* What you have to do *
From the first line of the data below, copy each line up to the one containing "which register fields", and include that line too.

* Data extract *
-- ==== Sys2Proof/Machine/Checks.lean ====
section
/-! DEFINITION. The decode checks of R122 on an instruction's fields, one function per subcode, and which register fields
an instruction names as sources and as destinations (R125). Tables generated from the forms of the spec's entries. -/
namespace Sys2Proof.Machine
open Sys2Proof

/-- A register an instruction names, in the order in which it reads and writes them (R125). -/
inductive Role where
  | sSrc (r : BitVec 6)
  | sDst (r : BitVec 6)
  | hSrc (r : BitVec 5)
  | hDst (r : BitVec 5)
  | fqPop                       -- MMA's pop of the format queue (R97)
  | bqPop                       -- BRQ's pop of its branch-outcome queue (R338)
  | bqPush                      -- PSET's push of its branch-outcome queue (R382)
  deriving DecidableEq, Repr

/-- Where a word stands, as far as decoding it depends on that (R114, R120, R122, R339, R366): the sequencer and core
class, the words of the section that follow it (its own literal counted), and those words. -/
structure Ctx where
  seq  : SeqId
  cls  : CoreClass
  left : Nat
  word : Nat → Word96
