-- ==== Sys2Proof/Decode.lean ====
section
/-! DEFINITION. From bits to instructions and back: the words of R106-R110 and the micro-operations of R250. Decoding is
total on any bits and answers the subcode of R122 where it refuses. The tables follow the opcode map (R120) and the
entries' fn values and fields. -/
namespace Sys2Proof
open Sys2Proof.Machine

/-- Sets the bits of a word from `lo` on to a field's value. -/
def put {n : Nat} (w : Word96) (lo : Nat) (v : BitVec n) : Word96 :=
  (w &&& ~~~((BitVec.allOnes n).setWidth 96 <<< lo)) ||| (v.setWidth 96 <<< lo)

/-- Sets the bits of a micro-operation from `lo` on to a field's value. -/
def put64 {n : Nat} (w : Word64) (lo : Nat) (v : BitVec n) : Word64 :=
  (w &&& ~~~((BitVec.allOnes n).setWidth 64 <<< lo)) ||| (v.setWidth 64 <<< lo)

/-- A word of this opcode and these common fields, with a body of zeros (R106). -/
def word (op : BitVec 8) (g : Guard) : Word96 :=
  put (put (put (put 0 88 op) 84 g.p) 83 g.neg) 76 g.gap

def microWord (code : BitVec 6) : Word64 := put64 0 58 code

/-- The common fields of a word (R106). -/
def guardOf (w : Word96) : Guard := ⟨w.extractLsb' 84 4, w.extractLsb' 83 1, w.extractLsb' 76 7⟩

/-- Opcode 0x00 (R120). -/
noncomputable def build00 (w _lit : Word96) : Option Instr :=
  some (.nop (guardOf w))

/-- Opcode 0x01 (R120). -/
noncomputable def build01 (w _lit : Word96) : Option Instr :=
  some (.halt (guardOf w))

/-- Opcode 0x02 (R120). -/
noncomputable def build02 (w _lit : Word96) : Option Instr :=
  match (w.extractLsb' 56 8).toNat with
  | 0x00 => some (.trapSw (guardOf w) (w.extractLsb' 8 48))
  | _ => none

/-- Opcode 0x03 (R120). -/
noncomputable def build03 (w _lit : Word96) : Option Instr :=
  some (.rft (guardOf w))

/-- Opcode 0x04 (R120). -/
noncomputable def build04 (w _lit : Word96) : Option Instr :=
  if sysRegs.contains (w.extractLsb' 56 8).toNat then some (.sysr (guardOf w) (w.extractLsb' 70 6) (w.extractLsb' 56 8)) else none

/-- Opcode 0x05 (R120). -/
noncomputable def build05 (w _lit : Word96) : Option Instr :=
  if sysRegs.contains (w.extractLsb' 56 8).toNat then some (.sysw (guardOf w) (w.extractLsb' 64 6) (w.extractLsb' 56 8)) else none

/-- Opcode 0x06 (R120). -/
noncomputable def build06 (w _lit : Word96) : Option Instr :=
  match (w.extractLsb' 56 8).toNat with
  | 0x00 => some (.ovlyN (guardOf w) (w.extractLsb' 8 48))
  | 0x01 => some (.ovlyS (guardOf w) (w.extractLsb' 64 6))
  | _ => none

/-- Opcode 0x07 (R120). -/
noncomputable def build07 (w _lit : Word96) : Option Instr :=
  some (.cardone (guardOf w))

/-- Opcode 0x08 (R120). -/
noncomputable def build08 (w _lit : Word96) : Option Instr :=
  match (w.extractLsb' 44 8).toNat with
  | 0x00 => some (.dlaunchP (guardOf w) (w.extractLsb' 70 6) (w.extractLsb' 64 6))
  | _ => none

/-- Opcode 0x09 (R120). -/
noncomputable def build09 (w _lit : Word96) : Option Instr :=
  match (w.extractLsb' 56 8).toNat with
  | 0x00 => some (.traceTs (guardOf w))
  | 0x01 => some (.traceBr (guardOf w))
  | _ => none
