/-- Who submitted a launch packet (R25). -/
inductive Submitter where
  | host (vf : BitVec 5) (index : Nat) (stillValid : Bool)
  | core (core latch : Nat)
  | record (r : Record)
  deriving DecidableEq, Repr

structure LaunchReq where
  by_    : Submitter
  packet : List Word64            -- 16 doublewords
  at_    : Nat
  deriving DecidableEq, Repr

/-- A saved car (R216-R218). -/
structure Saved where
  consist : Consist
  image   : List Core             -- the cores' saved state, in position order
  major   : Option FaultRec       -- the fault it was saved for
  resumed : Bool
  yields  : Option (BitVec 15)    -- the train for which the car was saved, until that train has got its cores (R54, log 24)
  ptc     : Nat                   -- PTC at the save (R218)
  frames  : List Nat              -- places of the cores' frames in the context area (R216, log 71)
  mems    : List Memory           -- each core's private memory and operand memory
  deriving DecidableEq, Repr

/-- One overlay loaded in a partition (R144, R145). -/
structure Overlay where
  part    : BitVec 5
  num     : BitVec 16
  banks   : List Nat
  lenA    : Nat                   -- syllables of .stream.a
  lenX    : Nat
  startX  : Nat                   -- syllable of .stream.x within the banks
  shape   : Option (CoreClass × Nat × Nat)
  cls     : CoreClass
  needs   : List Word64
  loops   : List (List Word64)
  cells   : List (Nat × Nat)      -- first cell and count of what it holds of the partition's cells
  handleCells : List Nat
  tokens  : List Nat
  geomLo  : Nat                   -- geometry image in HBM
  geomHi  : Nat
  storage : List Nat              -- directory keys of the blocks that hold its images
  mask    : BitVec 8
  deriving DecidableEq, Repr

structure Partition where
  desc    : Word64                -- R55
  grant   : GrantSet              -- R322
  nextNum : Nat                   -- next train number
  lastSeq : Tbl Nat               -- by priority: acceptance number of the train served last (R53)
  counted : Nat                   -- cars completed in this 100 µs window (R56)
  exc     : List Record           -- exception queue (R279)
  dropped : Nat
  refused : Nat                   -- refused SBTBL writes (R283)
  sticky  : Bool
  -- host port registers of the virtual function (R316)
  tail    : Nat
  head    : Nat
  qbase   : Word64
  paging  : Word64
  ring    : Nat                   -- next entry of the host paging ring (R218)
  held    : List (List Word64)    -- fault notices waiting for the host (R218)
  msix    : List Nat              -- MSI-X vectors raised, oldest first (R318)
  mismatch : Bool                 -- shape mismatch logged (R58)
  deriving DecidableEq, Repr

* Solution for this problem *
-- ==== Sys2Proof/Machine/Checks.lean ====
section
/-! DEFINITION. The decode checks of R122 on an instruction's fields, one function per subcode, and which register fields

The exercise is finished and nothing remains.